Home

Rechtbank Limburg, 22-08-2022, ECLI:NL:RBLIM:2022:6455, 9879843\AZ22-49 22082022

Rechtbank Limburg, 22-08-2022, ECLI:NL:RBLIM:2022:6455, 9879843\AZ22-49 22082022

Gegevens

Instantie
Rechtbank Limburg
Datum uitspraak
22 augustus 2022
Datum publicatie
27 september 2022
ECLI
ECLI:NL:RBLIM:2022:6455
Zaaknummer
9879843\AZ22-49 22082022

Inhoudsindicatie

Verduistering in dienstbetrekking supermarktmedewerker, ontslag op staande voet terecht gegeven.
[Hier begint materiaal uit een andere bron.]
/-- A context's value is its entry's. -/
theorem Dev.c_ctx (d : Dev) (n : Nat) : (d.ctx n).c = (Tbl.getD d.ctxs n Ctx.reset).c := by
  have hvalue (o : Option Ctx) (x y : Nat) : (o.getD { Ctx.reset with curInc := x, prevInc := y }).c = (o.getD Ctx.reset).c := by
    cases o <;> rfl
  exact hvalue _ _ _

theorem Dev.c_congr {d d' : Dev} (h : d'.ctxs = d.ctxs) (n : Nat) : (d'.ctx n).c = (d.ctx n).c := by
  rw [Dev.c_ctx, Dev.c_ctx, h]

theorem Dev.setCtx_pi (d : Dev) (n : Nat) (x : Ctx) : (d.setCtx n x).pi = d.pi := rfl

theorem Dev.leapPut_kept (d : Dev) (n : Nat) : (d.leapPut n).ctxs = d.ctxs ∧ (d.leapPut n).pi = d.pi := by simp [Dev.leapPut]

theorem Dev.pi_leapDo (d : Dev) (n : Nat) : (d.leapDo n false).pi = d.pi := by
  rw [Dev.leapDo_eq, Dev.setCtx_pi]
  exact (d.leapPut_kept n).2

theorem Dev.piFlag_pi {d d' : Dev} (h : d'.pi = d.pi) (f : Nat) : (d'.piFlag f).pi = (d.piFlag f).pi := by
  unfold Dev.piFlag Dev.setPi
  rw [h]

/-- R243: a flag of the open bins changes nothing else. -/
theorem Dev.piFlag_ite (d : Dev) (c : Prop) [Decidable c] (f : Nat) :
    (∀ g m, (if c then d.piFlag f else d).get g m = d.get g m) ∧ ∀ m, (if c then d.piFlag f else d).ctx m = d.ctx m := by
  split
  · exact ⟨fun _ _ => rfl, fun _ => rfl⟩
  · exact ⟨fun _ _ => rfl, fun _ => rfl⟩

/-- R232, R243: what a leap that is due leaves. -/
theorem Dev.leapApply_spec {d : Dev} {n : Nat} (hpending : d.get F.CTX_STAT.LEAP n = 1)
    (hdue : atOrAfter (d.ctx n).c (wrap96 (secs (d.leapAt n))) = true) (hfresh : (d.ctx n).fresh = false) :
    let e := d.leapApply n
    e.get F.CTX_STAT.LEAP n = 2 ∧ e.get F.CTX_STAT.LEAP61 n = 0 ∧ e.get F.CTX_STAT.LEAP59 n = 0 ∧ (e.ctx n).c = (d.ctx n).c ∧
      (e.ctx n).leapNow = true ∧ e.pi = (if d.pi.isOpen = true ∧ d.pi.ctx = n then (d.piFlag 1).pi else d.pi) ∧
      e.get F.CTX_UTC.OFFSET n = ofSigned 16 (d.gets F.CTX_UTC.OFFSET n + (if d.leapDel n then -1 else 1)) := by
  obtain ⟨hleap, h61, h59, hoffset⟩ := d.get_leapPut n
  have hpi := d.pi_leapDo n
  have hc : ((d.leapPut n).ctx n).c = (d.ctx n).c := Dev.c_congr (d.leapPut_kept n).1 n
  have hentry (y : Ctx) : ({ y with leapNow := true } : Ctx).c = y.c ∧ ({ y with leapNow := true } : Ctx).leapNow = true :=
    ⟨rfl, rfl⟩
  rw [Dev.leapApply_of_due hpending hdue hfresh, hpi]
  dsimp only
  rw [apply_ite Dev.pi, Dev.piFlag_pi hpi, hpi, d.leapDo_eq n]
  obtain ⟨hget, hctx⟩ := Dev.piFlag_ite ((d.leapPut n).setCtx n { (d.leapPut n).ctx n with leapNow := true })
    (d.pi.isOpen = true ∧ d.pi.ctx = n) 1
  rw [hget, hget, hget, hget, hctx, Dev.ctx_setCtx_self, Dev.get_setCtx, Dev.get_setCtx, Dev.get_setCtx, Dev.get_setCtx]
  exact ⟨hleap, h61, h59, (hentry _).1.trans hc, (hentry _).2, rfl, hoffset⟩

end
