/-- The tile states of Table 8.6. -/
inductive TileSt where
  | empty | full | poisoned | lost | revoked
  deriving DecidableEq, Repr

/-- A directory entry (16 Table 16.1). -/
structure DirEnt where
  name : Nat
  st : TileSt := .empty
  suspect : Bool := false
  audit : Bool := false
  rpend : Bool := false
  repl : Bool := false
  xout : Bool := false
  depth : Nat := 0
  dbound : Nat := 16
  iprio : Nat := 0
  linack : Bool := false
  mirack : Bool := false
  frames : SMap Nat := []
  rframes : SMap Nat := []
  rdie : Nat := 0
  /-- copies that tlfill placed: die, and frame by page -/
  copies : List (Nat × SMap Nat) := []
  stc : Nat := 0
  /-- issuer of the publish, which with STC orders it among the others -/
  issuer : BitVec 24 := 0
  deriving DecidableEq, Repr

/-- A lineage record (16 Table 16.3). -/
structure Lineage where
  name : Nat
  taskno : Nat
  ctx : Nat
  audit : Bool
  pcore : Nat
  die : Nat
  lserial : Nat
  wid : Word
  param : Nat
  stc : Nat
  issuer : BitVec 24
  opds : List Nat
  depth : Nat
  prio : Nat
  /-- sequence number of the publish, of the stamp under which the record is sent -/
  seqno : BitVec 16 := 0
  deriving DecidableEq, Repr

/-- A shard of the Hedgerow, or a mirror of one (16 R380, R381): a launch header stands with its context and LSERIAL. -/
structure Shard where
  lineage : List Lineage := []
  consumers : List (Nat × Nat) := []
  headers : List (Nat × Nat × List Byte) := []
  deriving DecidableEq, Repr

/-- A publish between its stamp and its switch cycle (08 R216, 13 R335). -/
structure Publish where
  id : Nat
  tsw : Nat
  /-- virtual addresses of the shadows' pages; for a version its name and its slot's base -/
  vas : List Nat
  version : Option Nat
  base : Nat := 0
  task : Nat
  core : Nat
  q : Seq
  cmd : Nat
  deriving DecidableEq, Repr

/-- What a redundant or verification run has published of a version: its shadows are held, not switched (16 R387, 17 R400). -/
structure HeldPub where
  name : Nat
  kind : RunKind
  shadows : List Shadow
  base : Nat
  task : Nat
  audit : Bool := false
  /-- stamp of the publish, and the physical core that computed the bits with its die (01 R26) -/
  stamp : Stamp := {}
  pcore : Nat := 0
  die : Nat := 0
  deriving DecidableEq, Repr

/-- A contribution to a reduction window (08 R223, R224). -/
structure Contrib where
  id : Nat
  win : Option Nat
  ctx : Nat
  handle : Nat
  core : Nat
  cmd : Nat
  elem : Nat
  values : List Word
  last : Bool
  stamp : Stamp
  deriving DecidableEq, Repr

/-- A reduction window (08 R222). -/
structure RWin where
  id : Nat
  handle : Nat
  ctx : Nat
  die : Nat
  base : Nat
  va : Nat
  n : Nat
  type_ : Nat
  tasks : Nat
  scope : Nat
  mirror : Bool
  mbase : Nat
  lasts : Nat := 0
  errors : Nat := 0
  parts : List Contrib := []
  delivered : Bool := false
  pages : List PageTr := []
  /-- record whose rwopen opened it, the stamp of its writes, and how many elements have been written -/
  owner : Nat := 0
  stamp : Stamp := {}
  done : Nat := 0
  deriving DecidableEq, Repr

/-- A deterministic atomic in flight or held at its unit (08 R221, 13 R342). -/
structure DamoOp where
  id : Nat
  core : Nat
  cmd : Nat
  kind : Nat
  size : Nat
  b : Word
  c : Word
  pa : Nat
  src : Nat
  stamp : Stamp
  accepted : Bool := false
  /-- it came from another package by the bridge of the die that `core` names; no command here waits for it -/
  far : Bool := false
  /-- the retry stamp of a refusal -/
  retry : Option Stamp := none
  deriving DecidableEq, Repr

/-- A deterministic atomic unit (13 R341). -/
structure Dau where
  buf : List DamoOp := []
  log : List DamoOp := []
  horizon : SMap Nat := []
  closed : Nat := 0
  deriving DecidableEq, Repr

/-- A ppush or ppop on its way to its object's home (13 R338). -/
structure PairOp where
  id : Nat
  core : Nat
  cmd : Nat
  push : Bool
  item : Word
  que : Bool
  obj : Nat
  path : List Nat
  held : Option Nat := none
  arrived : Nat := 0
  stamp : Stamp
  /-- as in DamoOp -/
  far : Bool := false
  deriving DecidableEq, Repr
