-- ==== Sys2Proof/Decode.lean ====
section
/-! DEFINITION. Decoding of a 64-bit word as the operation its opcode names in the context's table (04 R85 to R106), and the
encoder written from the same formats. A word that fails is answered with the cause of the first check of R88 that fails. -/

namespace Sys2Proof

open Sys2Proof.Machine (Cause)

/-! ### The word and the operand formats of Table 4.2, packed from their fields -/

/-- The instruction word of Table 4.1. -/
def packWord (opc : BitVec 10) (h : Hdr) (o : BitVec 40) : BitVec 64 := opc ++ h.idle ++ h.pop ++ h.push ++ o
def packSR (d a b : BitVec 6) : BitVec 40 := d ++ a ++ b ++ 0#22
def packSI (d : BitVec 6) (imm : BitVec 32) : BitVec 40 := d ++ 0#2 ++ imm
def packBR (a b : BitVec 6) (tgt : BitVec 14) : BitVec 40 := a ++ b ++ 0#14 ++ tgt
def packLP (lc : BitVec 2) (a : BitVec 6) (icnt : BitVec 18) (last : BitVec 14) : BitVec 40 := lc ++ a ++ icnt ++ last
def packSY (d : BitVec 6) (s : BitVec 10) : BitVec 40 := d ++ 0#24 ++ s
def packV3 (d a b : BitVec 10) (p ty : BitVec 5) : BitVec 40 := d ++ a ++ b ++ p ++ ty
def packPI (pd : BitVec 3) (n : BitVec 13) (w : BitVec 2) (g : BitVec 3) : BitVec 40 := pd ++ n ++ w ++ g ++ 0#19
def packM (t : BitVec 6) (x : BitVec 2) (a : BitVec 32) : BitVec 40 := t ++ x ++ a
def packMV (v : BitVec 10) (t : BitVec 6) (rb : BitVec 3) (ch : BitVec 1) (p : BitVec 5) : BitVec 40 :=
  v ++ t ++ rb ++ ch ++ 0#10 ++ p ++ 0#5
def packRG (rg : BitVec 4) (a b : BitVec 6) : BitVec 40 := rg ++ a ++ b ++ 0#24
def packMEM (r : BitVec 6) (base idx : BitVec 5) (off : BitVec 24) : BitVec 40 := r ++ base ++ idx ++ off
def packTK (d a b c : BitVec 6) (scope : BitVec 3) (ord : BitVec 2) (k : BitVec 11) : BitVec 40 :=
  d ++ a ++ b ++ c ++ scope ++ ord ++ k

/-! ### Fields cut from the operand bits -/

/-- Six-bit field at bit position n. -/
def fld6 (o : BitVec 40) (n : Nat) : BitVec 6 := o.extractLsb' n 6
/-- Ten-bit field at bit position n. -/
def fld10 (o : BitVec 40) (n : Nat) : BitVec 10 := o.extractLsb' n 10

/-- The checks of R88 steps 3 and 4 once the word's zero fields and its variant are known: `none` names a variant that a
field's value leaves out of range. -/
def finish (q : Seq) (zero : Bool) (i : Option Instr) : Except Cause Instr :=
  if zero then
    match i with
    | some i => if i.zeroOk then (if i.inRange q then .ok i else .error .illop) else .error .illins
    | none => .error .illop
  else .error .illins

/-- 0x008 to 0x021 and 0x200, format SR (05 R111, 07 R169). -/
def decodeSR (q : Seq) (opc : Nat) (o : BitVec 40) : Except Cause Instr :=
  let d := fld6 o 34; let a := fld6 o 28; let b := fld6 o 22
  let z := o.extractLsb' 0 22 = 0#22
  let zb := z && b = 0#6
  if opc = 0x008 then finish q z (some (.add d a b))
  else if opc = 0x009 then finish q z (some (.sub d a b))
  else if opc = 0x00A then finish q z (some (.mul d a b))
  else if opc = 0x00B then finish q z (some (.mulhi d a b))
  else if opc = 0x00C then finish q z (some (.mulhu d a b))
  else if opc = 0x00D then finish q z (some (.and d a b))
  else if opc = 0x00E then finish q z (some (.or d a b))
  else if opc = 0x00F then finish q z (some (.xor d a b))
  else if opc = 0x010 then finish q z (some (.andn d a b))
  else if opc = 0x011 then finish q z (some (.shl d a b))
  else if opc = 0x012 then finish q z (some (.shr d a b))
  else if opc = 0x013 then finish q z (some (.sra d a b))
  else if opc = 0x014 then finish q z (some (.min d a b))
  else if opc = 0x015 then finish q z (some (.max d a b))
  else if opc = 0x016 then finish q z (some (.minu d a b))
  else if opc = 0x017 then finish q z (some (.maxu d a b))
  else if opc = 0x018 then finish q z (some (.clmul d a b))
  else if opc = 0x019 then finish q z (some (.clmulh d a b))
  else if opc = 0x01A then finish q zb (some (.popc d a))
  else if opc = 0x01B then finish q zb (some (.clz d a))
  else if opc = 0x01C then finish q zb (some (.ctz d a))
  else if opc = 0x01D then finish q z (some (.sel d a b))
  else if opc = 0x01E then finish q z (some (.seq d a b))
  else if opc = 0x01F then finish q z (some (.slt d a b))
  else if opc = 0x020 then finish q z (some (.sltu d a b))
  else if opc = 0x021 then finish q zb (some (.mov d a))
  else if opc = 0x200 then finish q (zb && d = 0#6) (some (.fpush a))
  else .error .illins

/-- 0x028 to 0x030, format SI (05 R112). -/
def decodeSI (q : Seq) (opc : Nat) (o : BitVec 40) : Except Cause Instr :=
  let d := fld6 o 34; let imm := o.extractLsb' 0 32
  let z := o.extractLsb' 32 2 = 0#2
  if opc = 0x028 then finish q z (some (.addi d imm))
  else if opc = 0x029 then finish q z (some (.andi d imm))
  else if opc = 0x02A then finish q z (some (.ori d imm))
  else if opc = 0x02B then finish q z (some (.xori d imm))
  else if opc = 0x02C then finish q z (some (.shli d imm))
  else if opc = 0x02D then finish q z (some (.shri d imm))
  else if opc = 0x02E then finish q z (some (.srai d imm))
  else if opc = 0x02F then finish q z (some (.li d imm))
  else if opc = 0x030 then finish q z (some (.lih d imm))
  else .error .illins

/-- 0x038 to 0x045, format BR (05 R115, R116, R118). -/
def decodeBR (q : Seq) (opc : Nat) (o : BitVec 40) : Except Cause Instr :=
  let a := fld6 o 34; let b := fld6 o 28; let tgt := o.extractLsb' 0 14
  let z := o.extractLsb' 14 14 = 0#14
  let za := a = 0#6
  let zb := b = 0#6
  let zt := tgt = 0#14
  if opc = 0x038 then finish q z (some (.beq a b tgt))
  else if opc = 0x039 then finish q z (some (.bne a b tgt))
  else if opc = 0x03A then finish q z (some (.blt a b tgt))
  else if opc = 0x03B then finish q z (some (.bge a b tgt))
  else if opc = 0x03C then finish q z (some (.bltu a b tgt))
  else if opc = 0x03D then finish q z (some (.bgeu a b tgt))
  else if opc = 0x03E then finish q (z && zb) (some (.bz a tgt))
  else if opc = 0x03F then finish q (z && zb) (some (.bnz a tgt))
  else if opc = 0x040 then finish q (z && za && zb) (some (.jmp tgt))
  else if opc = 0x041 then finish q (z && zb && zt) (some (.jmpr a))
  else if opc = 0x042 then finish q (z && za && zb) (some (.call tgt))
  else if opc = 0x043 then finish q (z && zb && zt) (some (.callr a))
  else if opc = 0x044 then
    finish q (z && za && zt) (if b = 0#6 then some .ret else if b = 1#6 then some .retEh else none)
  else if opc = 0x045 then finish q z (some (.beng a b tgt))
  else .error .illins

/-- 0x048 and 0x049, format LP (05 R123). -/
def decodeLP (q : Seq) (opc : Nat) (o : BitVec 40) : Except Cause Instr :=
  let lc := o.extractLsb' 38 2; let a := o.extractLsb' 32 6; let icnt := o.extractLsb' 14 18
  let last := o.extractLsb' 0 14
  if opc = 0x048 then finish q (icnt = 0#18) (some (.loop lc a last))
  else if opc = 0x049 then finish q (a = 0#6) (some (.loopi lc icnt last))
  else .error .illins

/-- 0x050 to 0x057, format SY (05 R126 to R134). -/
def decodeSY (q : Seq) (opc : Nat) (o : BitVec 40) : Except Cause Instr :=
  let d := fld6 o 34; let s := fld10 o 0
  let z := o.extractLsb' 10 24 = 0#24
  let zd := z && d = 0#6
  if opc = 0x050 then finish q z (some (.mfsr d s))
  else if opc = 0x051 then finish q z (some (.mtsr d s))
  else if opc = 0x052 then
    finish q z (if s = 0#10 then some (.rdstc d) else if s = 1#10 then some (.rdstcT0 d) else none)
  else if opc = 0x053 then finish q z (some (.rdeng d s))
  else if opc = 0x054 then
    finish q zd (if s = 0#10 then some .modeCal else if s = 1#10 then some .modeSb else none)
  else if opc = 0x055 then finish q zd (some (.trap s))
  else if opc = 0x056 then finish q (zd && s = 0#10) (some .halt)
  else if opc = 0x057 then finish q (zd && s = 0#10) (some .nop)
  else .error .illins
Becijfering gefixeerde schadevergoeding 7:677 lid 2 BW berekend over opzegtermijn van werknemer.

Uitspraak

Burgerlijk recht

Zittingsplaats Roermond

Zaaknummer: 9879843 \ AZ VERZ 22-49

Beschikking van de kantonrechter van 22 augustus 2022

in de zaak van:

de besloten vennootschap met beperkte aansprakelijkheid [franchisenemer] B.V.,

gevestigd te Beek,

werkgever,

gemachtigde mr. A.J.L.J. Pfeil,

verzoekende partij in het verzoek, verwerende partij in het zelfstandig tegenverzoek,

tegen:

[verweerder] ,

wonend [adres] ,

[woonplaats] ,

werknemer

gemachtigde J.P.J. Franssen,

verwerende partij in het verzoek,

verzoekende partij in het zelfstandig tegenverzoek.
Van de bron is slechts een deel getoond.